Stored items

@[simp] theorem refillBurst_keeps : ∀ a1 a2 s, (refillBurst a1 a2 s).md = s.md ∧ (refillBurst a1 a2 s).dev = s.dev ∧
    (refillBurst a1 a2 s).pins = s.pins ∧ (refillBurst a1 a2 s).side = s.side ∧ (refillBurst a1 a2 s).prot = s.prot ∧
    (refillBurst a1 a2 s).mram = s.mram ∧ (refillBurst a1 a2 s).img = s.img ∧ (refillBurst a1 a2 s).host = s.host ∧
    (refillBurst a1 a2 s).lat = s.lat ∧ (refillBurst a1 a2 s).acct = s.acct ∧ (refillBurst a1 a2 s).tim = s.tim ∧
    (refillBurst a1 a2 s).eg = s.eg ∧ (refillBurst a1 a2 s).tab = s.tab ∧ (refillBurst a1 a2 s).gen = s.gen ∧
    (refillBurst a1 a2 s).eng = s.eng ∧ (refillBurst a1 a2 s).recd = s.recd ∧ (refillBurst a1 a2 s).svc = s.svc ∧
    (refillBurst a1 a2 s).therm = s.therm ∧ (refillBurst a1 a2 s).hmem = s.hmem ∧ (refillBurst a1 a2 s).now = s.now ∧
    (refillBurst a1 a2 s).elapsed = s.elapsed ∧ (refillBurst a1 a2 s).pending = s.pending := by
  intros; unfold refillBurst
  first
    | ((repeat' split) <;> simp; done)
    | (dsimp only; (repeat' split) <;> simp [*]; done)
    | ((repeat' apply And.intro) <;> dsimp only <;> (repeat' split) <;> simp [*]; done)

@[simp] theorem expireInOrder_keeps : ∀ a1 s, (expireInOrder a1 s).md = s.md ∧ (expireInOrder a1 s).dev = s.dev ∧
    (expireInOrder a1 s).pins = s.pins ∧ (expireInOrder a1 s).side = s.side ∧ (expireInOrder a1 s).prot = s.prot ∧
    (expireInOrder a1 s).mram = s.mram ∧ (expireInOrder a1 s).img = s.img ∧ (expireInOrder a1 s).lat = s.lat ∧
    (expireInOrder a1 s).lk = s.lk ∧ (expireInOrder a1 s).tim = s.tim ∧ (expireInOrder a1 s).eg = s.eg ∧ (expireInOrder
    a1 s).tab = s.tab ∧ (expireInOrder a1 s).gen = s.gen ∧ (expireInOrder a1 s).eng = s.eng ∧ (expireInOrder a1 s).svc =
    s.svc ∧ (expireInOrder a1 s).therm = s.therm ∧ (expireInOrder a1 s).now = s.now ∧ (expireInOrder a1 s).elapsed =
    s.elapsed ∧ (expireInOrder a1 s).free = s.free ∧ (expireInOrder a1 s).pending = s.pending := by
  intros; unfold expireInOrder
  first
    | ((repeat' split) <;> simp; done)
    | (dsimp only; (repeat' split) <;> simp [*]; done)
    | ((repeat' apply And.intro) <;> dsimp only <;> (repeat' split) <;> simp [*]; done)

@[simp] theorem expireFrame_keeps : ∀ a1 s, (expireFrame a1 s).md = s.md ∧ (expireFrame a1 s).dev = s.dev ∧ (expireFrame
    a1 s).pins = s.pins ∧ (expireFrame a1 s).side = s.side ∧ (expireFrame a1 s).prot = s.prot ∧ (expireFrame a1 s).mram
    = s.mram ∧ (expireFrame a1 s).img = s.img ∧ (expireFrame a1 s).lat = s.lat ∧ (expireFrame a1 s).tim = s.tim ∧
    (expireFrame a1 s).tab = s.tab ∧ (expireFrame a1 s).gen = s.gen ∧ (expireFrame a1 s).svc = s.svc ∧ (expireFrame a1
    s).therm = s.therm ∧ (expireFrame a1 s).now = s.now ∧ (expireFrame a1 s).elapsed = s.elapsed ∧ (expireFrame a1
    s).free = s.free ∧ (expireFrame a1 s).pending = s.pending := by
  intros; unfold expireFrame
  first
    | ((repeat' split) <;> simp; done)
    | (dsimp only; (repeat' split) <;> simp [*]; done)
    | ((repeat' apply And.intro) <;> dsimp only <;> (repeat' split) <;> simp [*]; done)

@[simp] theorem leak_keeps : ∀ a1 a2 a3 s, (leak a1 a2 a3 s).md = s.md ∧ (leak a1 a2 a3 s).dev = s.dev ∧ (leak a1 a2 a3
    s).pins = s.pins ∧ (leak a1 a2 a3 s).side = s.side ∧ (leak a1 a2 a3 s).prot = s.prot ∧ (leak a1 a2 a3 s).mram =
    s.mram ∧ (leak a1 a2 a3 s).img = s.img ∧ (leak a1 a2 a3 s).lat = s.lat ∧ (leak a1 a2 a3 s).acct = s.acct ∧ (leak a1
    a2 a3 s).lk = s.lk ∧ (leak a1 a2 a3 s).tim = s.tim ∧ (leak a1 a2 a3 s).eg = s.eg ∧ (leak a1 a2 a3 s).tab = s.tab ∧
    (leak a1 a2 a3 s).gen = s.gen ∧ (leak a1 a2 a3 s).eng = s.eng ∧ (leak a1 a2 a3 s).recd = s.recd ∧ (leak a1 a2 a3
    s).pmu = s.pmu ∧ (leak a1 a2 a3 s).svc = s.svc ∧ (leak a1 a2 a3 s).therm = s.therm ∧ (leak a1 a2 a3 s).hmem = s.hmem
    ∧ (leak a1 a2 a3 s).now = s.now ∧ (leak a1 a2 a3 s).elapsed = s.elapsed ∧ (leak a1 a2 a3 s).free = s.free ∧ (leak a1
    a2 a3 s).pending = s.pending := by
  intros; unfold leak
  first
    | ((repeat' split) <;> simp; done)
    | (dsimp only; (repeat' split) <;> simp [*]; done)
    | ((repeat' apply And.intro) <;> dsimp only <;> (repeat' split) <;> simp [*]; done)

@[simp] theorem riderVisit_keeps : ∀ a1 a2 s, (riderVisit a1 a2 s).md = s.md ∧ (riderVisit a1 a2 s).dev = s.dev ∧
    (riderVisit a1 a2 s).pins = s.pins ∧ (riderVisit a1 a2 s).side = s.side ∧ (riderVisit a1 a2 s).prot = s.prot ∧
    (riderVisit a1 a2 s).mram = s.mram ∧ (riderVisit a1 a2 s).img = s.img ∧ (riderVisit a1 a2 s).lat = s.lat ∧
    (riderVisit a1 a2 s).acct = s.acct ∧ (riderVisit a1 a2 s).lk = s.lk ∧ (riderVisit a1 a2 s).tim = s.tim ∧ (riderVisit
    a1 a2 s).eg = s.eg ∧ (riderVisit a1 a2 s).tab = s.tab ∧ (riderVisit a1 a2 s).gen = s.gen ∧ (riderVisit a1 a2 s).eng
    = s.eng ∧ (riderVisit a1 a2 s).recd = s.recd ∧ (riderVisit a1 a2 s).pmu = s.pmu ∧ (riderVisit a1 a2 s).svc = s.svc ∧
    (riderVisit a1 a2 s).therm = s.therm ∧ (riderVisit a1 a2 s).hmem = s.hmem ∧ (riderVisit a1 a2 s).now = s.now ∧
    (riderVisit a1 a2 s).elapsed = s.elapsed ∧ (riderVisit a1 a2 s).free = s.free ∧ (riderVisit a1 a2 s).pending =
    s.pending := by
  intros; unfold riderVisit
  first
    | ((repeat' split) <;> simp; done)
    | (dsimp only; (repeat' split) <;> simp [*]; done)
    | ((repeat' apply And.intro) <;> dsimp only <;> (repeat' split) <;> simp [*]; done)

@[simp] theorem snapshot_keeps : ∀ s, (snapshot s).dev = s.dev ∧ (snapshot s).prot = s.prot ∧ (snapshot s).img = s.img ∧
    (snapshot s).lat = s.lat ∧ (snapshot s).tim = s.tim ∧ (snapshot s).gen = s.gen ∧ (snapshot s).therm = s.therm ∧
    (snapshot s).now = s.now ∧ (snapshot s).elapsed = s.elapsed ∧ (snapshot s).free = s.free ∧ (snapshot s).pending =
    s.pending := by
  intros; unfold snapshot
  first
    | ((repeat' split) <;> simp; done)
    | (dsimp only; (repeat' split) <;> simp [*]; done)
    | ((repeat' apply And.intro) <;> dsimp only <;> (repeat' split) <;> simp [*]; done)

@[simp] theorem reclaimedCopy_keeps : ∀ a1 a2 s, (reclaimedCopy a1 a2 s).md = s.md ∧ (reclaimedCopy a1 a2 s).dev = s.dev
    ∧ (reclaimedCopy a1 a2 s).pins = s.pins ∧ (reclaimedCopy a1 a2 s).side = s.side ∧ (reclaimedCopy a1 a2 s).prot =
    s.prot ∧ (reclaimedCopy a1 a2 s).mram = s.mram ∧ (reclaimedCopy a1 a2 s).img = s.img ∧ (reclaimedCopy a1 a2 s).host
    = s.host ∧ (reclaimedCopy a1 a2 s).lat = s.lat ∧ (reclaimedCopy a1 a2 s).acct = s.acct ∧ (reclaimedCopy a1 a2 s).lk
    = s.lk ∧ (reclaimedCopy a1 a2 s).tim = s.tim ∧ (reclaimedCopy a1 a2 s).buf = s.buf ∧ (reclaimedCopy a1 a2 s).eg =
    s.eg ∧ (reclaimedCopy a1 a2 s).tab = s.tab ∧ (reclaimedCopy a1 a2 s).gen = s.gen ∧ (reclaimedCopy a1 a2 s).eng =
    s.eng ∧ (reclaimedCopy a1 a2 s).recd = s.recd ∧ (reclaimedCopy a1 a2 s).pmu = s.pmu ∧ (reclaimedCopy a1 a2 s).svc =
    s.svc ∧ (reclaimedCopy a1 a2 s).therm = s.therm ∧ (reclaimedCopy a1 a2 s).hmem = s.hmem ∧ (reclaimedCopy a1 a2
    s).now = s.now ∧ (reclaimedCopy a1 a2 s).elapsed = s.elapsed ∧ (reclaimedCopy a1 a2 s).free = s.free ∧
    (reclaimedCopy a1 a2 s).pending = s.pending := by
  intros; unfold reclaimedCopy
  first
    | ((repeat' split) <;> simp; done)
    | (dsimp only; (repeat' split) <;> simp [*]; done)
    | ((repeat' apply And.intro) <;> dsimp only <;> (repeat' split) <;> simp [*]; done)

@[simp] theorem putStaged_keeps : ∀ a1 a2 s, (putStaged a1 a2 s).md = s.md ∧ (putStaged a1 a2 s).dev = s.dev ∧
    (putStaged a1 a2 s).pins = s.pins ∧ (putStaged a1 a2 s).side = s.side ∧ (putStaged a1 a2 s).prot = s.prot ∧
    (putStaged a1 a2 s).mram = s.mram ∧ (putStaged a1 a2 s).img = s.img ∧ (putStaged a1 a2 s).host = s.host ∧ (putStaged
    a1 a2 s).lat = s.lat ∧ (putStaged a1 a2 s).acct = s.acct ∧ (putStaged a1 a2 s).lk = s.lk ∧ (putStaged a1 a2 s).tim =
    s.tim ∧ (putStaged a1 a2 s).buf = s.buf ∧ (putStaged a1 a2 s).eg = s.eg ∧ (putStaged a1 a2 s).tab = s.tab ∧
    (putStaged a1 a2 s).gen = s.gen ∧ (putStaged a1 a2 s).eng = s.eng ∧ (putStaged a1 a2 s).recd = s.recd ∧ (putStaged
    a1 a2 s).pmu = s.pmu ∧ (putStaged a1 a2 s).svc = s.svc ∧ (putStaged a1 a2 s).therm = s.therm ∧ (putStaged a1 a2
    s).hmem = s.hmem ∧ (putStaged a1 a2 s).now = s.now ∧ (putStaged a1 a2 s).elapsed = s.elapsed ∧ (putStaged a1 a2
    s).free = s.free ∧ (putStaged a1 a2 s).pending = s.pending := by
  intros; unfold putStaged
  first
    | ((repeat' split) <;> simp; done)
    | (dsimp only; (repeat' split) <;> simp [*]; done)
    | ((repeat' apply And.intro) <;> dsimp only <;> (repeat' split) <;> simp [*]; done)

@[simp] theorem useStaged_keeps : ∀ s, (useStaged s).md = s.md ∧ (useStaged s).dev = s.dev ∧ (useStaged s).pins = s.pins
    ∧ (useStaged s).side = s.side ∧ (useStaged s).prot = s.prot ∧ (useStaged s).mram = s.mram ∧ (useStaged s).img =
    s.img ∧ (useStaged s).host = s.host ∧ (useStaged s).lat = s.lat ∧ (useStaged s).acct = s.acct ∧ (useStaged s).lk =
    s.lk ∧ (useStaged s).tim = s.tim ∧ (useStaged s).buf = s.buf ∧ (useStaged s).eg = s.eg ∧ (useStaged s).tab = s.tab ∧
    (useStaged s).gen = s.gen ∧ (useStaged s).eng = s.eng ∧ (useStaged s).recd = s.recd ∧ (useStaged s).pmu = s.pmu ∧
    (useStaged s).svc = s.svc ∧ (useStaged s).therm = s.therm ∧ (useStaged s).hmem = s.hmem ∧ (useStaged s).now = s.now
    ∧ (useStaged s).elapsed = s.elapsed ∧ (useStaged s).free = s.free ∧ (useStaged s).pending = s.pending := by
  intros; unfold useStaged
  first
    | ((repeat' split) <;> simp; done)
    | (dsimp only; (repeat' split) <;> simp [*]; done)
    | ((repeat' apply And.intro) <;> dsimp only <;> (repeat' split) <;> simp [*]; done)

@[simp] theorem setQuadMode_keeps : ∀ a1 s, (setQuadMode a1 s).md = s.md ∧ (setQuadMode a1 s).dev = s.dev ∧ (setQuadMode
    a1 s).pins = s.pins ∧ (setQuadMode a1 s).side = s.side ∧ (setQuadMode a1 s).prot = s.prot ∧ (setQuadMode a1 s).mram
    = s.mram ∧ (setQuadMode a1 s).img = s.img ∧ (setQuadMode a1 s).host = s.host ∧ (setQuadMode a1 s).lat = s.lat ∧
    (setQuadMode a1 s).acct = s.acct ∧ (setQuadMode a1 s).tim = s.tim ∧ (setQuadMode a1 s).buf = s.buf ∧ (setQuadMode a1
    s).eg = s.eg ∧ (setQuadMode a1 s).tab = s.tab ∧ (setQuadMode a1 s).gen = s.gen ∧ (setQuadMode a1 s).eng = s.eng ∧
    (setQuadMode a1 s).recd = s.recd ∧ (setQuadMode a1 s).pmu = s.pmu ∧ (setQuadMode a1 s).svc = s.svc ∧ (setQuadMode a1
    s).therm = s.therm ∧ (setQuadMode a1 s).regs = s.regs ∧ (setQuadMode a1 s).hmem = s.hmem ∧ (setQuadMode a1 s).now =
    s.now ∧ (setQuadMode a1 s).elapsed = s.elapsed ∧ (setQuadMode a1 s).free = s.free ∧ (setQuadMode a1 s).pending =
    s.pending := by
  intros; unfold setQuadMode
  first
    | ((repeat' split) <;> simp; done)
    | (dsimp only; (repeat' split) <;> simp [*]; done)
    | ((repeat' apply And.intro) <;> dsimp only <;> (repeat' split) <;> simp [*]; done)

---

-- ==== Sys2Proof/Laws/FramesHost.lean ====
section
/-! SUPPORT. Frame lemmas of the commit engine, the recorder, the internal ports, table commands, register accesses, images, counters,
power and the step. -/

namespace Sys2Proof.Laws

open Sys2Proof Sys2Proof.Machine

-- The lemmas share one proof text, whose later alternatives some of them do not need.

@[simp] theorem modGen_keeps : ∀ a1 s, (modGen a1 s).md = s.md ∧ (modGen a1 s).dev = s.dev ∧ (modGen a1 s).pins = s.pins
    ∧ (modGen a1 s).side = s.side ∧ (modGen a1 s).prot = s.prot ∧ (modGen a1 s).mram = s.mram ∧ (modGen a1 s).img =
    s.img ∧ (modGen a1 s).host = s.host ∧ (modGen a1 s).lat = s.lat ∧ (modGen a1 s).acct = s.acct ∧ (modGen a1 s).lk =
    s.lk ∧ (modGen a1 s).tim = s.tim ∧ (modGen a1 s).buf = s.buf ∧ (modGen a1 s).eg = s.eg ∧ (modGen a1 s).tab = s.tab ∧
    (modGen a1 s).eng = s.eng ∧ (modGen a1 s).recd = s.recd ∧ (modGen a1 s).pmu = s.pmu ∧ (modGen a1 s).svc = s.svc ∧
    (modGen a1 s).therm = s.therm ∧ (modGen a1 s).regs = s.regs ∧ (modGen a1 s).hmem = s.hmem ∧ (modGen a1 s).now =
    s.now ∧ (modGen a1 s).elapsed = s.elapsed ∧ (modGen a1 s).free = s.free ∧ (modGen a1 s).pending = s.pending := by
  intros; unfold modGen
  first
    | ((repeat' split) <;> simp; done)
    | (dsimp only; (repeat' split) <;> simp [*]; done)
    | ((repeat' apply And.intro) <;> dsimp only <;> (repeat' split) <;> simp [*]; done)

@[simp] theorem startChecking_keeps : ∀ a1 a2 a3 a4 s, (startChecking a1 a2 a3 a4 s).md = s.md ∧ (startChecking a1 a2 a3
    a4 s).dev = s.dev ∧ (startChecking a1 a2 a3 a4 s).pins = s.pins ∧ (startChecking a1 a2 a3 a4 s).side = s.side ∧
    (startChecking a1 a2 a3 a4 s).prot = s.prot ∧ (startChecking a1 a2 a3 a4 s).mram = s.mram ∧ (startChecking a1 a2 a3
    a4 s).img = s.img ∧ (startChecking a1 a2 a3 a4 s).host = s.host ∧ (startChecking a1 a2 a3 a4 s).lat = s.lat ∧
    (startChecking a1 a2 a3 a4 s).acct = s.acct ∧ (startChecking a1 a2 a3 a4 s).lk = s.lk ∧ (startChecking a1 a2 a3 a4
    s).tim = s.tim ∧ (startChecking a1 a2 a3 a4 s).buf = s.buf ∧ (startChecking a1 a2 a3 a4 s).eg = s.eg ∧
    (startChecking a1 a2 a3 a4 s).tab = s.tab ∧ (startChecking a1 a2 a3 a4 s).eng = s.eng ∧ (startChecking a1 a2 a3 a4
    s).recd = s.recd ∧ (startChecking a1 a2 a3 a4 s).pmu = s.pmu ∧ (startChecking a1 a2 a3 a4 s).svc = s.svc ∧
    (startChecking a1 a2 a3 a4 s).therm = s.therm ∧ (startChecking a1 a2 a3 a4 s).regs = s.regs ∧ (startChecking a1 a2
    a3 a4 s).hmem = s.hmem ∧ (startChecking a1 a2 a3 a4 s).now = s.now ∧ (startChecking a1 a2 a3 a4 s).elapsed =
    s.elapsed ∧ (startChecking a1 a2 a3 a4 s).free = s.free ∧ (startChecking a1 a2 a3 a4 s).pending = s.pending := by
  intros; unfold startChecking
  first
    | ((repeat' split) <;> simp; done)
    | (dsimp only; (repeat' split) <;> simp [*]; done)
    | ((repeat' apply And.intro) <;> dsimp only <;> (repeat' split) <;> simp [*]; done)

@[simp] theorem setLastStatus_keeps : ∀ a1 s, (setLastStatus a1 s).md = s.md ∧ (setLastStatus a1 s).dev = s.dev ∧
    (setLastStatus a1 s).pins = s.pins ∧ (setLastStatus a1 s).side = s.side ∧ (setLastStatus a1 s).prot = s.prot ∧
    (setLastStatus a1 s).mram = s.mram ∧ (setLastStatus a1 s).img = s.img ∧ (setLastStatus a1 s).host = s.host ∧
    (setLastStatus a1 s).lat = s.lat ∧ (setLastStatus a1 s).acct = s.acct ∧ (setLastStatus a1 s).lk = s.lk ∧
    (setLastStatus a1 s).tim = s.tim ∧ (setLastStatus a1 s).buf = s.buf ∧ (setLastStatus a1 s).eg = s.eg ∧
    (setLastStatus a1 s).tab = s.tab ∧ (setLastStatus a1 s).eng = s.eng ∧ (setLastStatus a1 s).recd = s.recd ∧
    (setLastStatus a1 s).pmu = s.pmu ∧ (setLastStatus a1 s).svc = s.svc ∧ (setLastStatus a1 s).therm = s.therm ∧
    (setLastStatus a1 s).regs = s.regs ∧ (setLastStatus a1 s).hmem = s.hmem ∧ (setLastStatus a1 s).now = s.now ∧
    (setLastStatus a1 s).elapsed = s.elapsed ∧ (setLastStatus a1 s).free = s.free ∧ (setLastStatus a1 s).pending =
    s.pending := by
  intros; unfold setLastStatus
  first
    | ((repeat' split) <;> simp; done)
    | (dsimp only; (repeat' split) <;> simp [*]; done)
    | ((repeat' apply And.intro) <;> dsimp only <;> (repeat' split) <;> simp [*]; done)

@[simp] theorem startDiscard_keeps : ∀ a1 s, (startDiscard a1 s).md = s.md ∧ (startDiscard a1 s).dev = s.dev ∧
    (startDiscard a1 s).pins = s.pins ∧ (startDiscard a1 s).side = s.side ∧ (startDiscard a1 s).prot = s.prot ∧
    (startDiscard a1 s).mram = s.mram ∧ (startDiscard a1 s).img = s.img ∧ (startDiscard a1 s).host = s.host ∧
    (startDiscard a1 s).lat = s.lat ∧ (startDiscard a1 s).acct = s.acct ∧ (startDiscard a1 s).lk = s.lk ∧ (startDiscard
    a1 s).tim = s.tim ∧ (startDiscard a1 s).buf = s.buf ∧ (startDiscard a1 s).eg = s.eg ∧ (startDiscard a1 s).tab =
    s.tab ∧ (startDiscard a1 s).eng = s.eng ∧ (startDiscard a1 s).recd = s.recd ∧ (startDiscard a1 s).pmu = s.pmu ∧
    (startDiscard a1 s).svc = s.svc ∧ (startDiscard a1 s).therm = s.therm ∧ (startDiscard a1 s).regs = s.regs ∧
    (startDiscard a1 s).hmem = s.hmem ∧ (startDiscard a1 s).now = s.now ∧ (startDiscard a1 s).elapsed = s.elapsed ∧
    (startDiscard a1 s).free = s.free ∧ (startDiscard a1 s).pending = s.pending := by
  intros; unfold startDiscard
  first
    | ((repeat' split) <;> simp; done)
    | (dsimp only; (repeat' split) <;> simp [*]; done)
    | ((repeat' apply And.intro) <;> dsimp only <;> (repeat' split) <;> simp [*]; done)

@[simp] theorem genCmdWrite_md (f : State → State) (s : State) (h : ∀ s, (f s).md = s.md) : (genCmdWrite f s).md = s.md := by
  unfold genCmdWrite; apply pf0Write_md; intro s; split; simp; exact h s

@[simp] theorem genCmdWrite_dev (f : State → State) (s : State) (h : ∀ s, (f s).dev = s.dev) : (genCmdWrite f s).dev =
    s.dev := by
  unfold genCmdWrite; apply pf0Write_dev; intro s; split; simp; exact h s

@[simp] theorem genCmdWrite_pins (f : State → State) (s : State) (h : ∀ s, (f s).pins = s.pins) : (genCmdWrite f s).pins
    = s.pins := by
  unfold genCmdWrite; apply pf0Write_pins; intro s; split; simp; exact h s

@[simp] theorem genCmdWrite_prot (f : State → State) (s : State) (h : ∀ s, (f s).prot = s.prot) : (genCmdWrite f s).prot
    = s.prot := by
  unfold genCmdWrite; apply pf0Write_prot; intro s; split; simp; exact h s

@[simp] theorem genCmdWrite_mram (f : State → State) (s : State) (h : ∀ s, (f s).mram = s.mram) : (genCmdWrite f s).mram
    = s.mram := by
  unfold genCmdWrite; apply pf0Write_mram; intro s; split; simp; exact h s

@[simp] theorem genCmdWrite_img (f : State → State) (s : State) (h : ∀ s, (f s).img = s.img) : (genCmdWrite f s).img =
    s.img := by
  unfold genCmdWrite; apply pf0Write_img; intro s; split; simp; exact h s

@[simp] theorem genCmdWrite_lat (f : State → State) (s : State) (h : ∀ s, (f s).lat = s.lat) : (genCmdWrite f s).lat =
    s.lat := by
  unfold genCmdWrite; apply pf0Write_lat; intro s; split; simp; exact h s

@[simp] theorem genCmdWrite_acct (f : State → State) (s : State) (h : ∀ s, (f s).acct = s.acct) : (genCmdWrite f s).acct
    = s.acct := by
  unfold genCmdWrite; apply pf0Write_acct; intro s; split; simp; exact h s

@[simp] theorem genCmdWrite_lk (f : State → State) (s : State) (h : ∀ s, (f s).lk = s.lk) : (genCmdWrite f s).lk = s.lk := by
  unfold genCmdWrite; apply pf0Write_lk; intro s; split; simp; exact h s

• [TASK REQUIREMENTS]: Out of the data above, give again only the lines starting at the one holding "s.img ∧ (modGen" and ending at the one holding "s.lk ∧ (modGen", unchanged.

• [OUTPUT BELOW]:
    s.img ∧ (modGen a1 s).host = s.host ∧ (modGen a1 s).lat = s.lat ∧ (modGen a1 s).acct = s.acct ∧ (modGen a1 s).lk =
    s.lk ∧ (modGen a1 s).tim = s.tim ∧ (modGen a1 s).buf = s.buf ∧ (modGen a1 s).eg = s.eg ∧ (modGen a1 s).tab = s.tab ∧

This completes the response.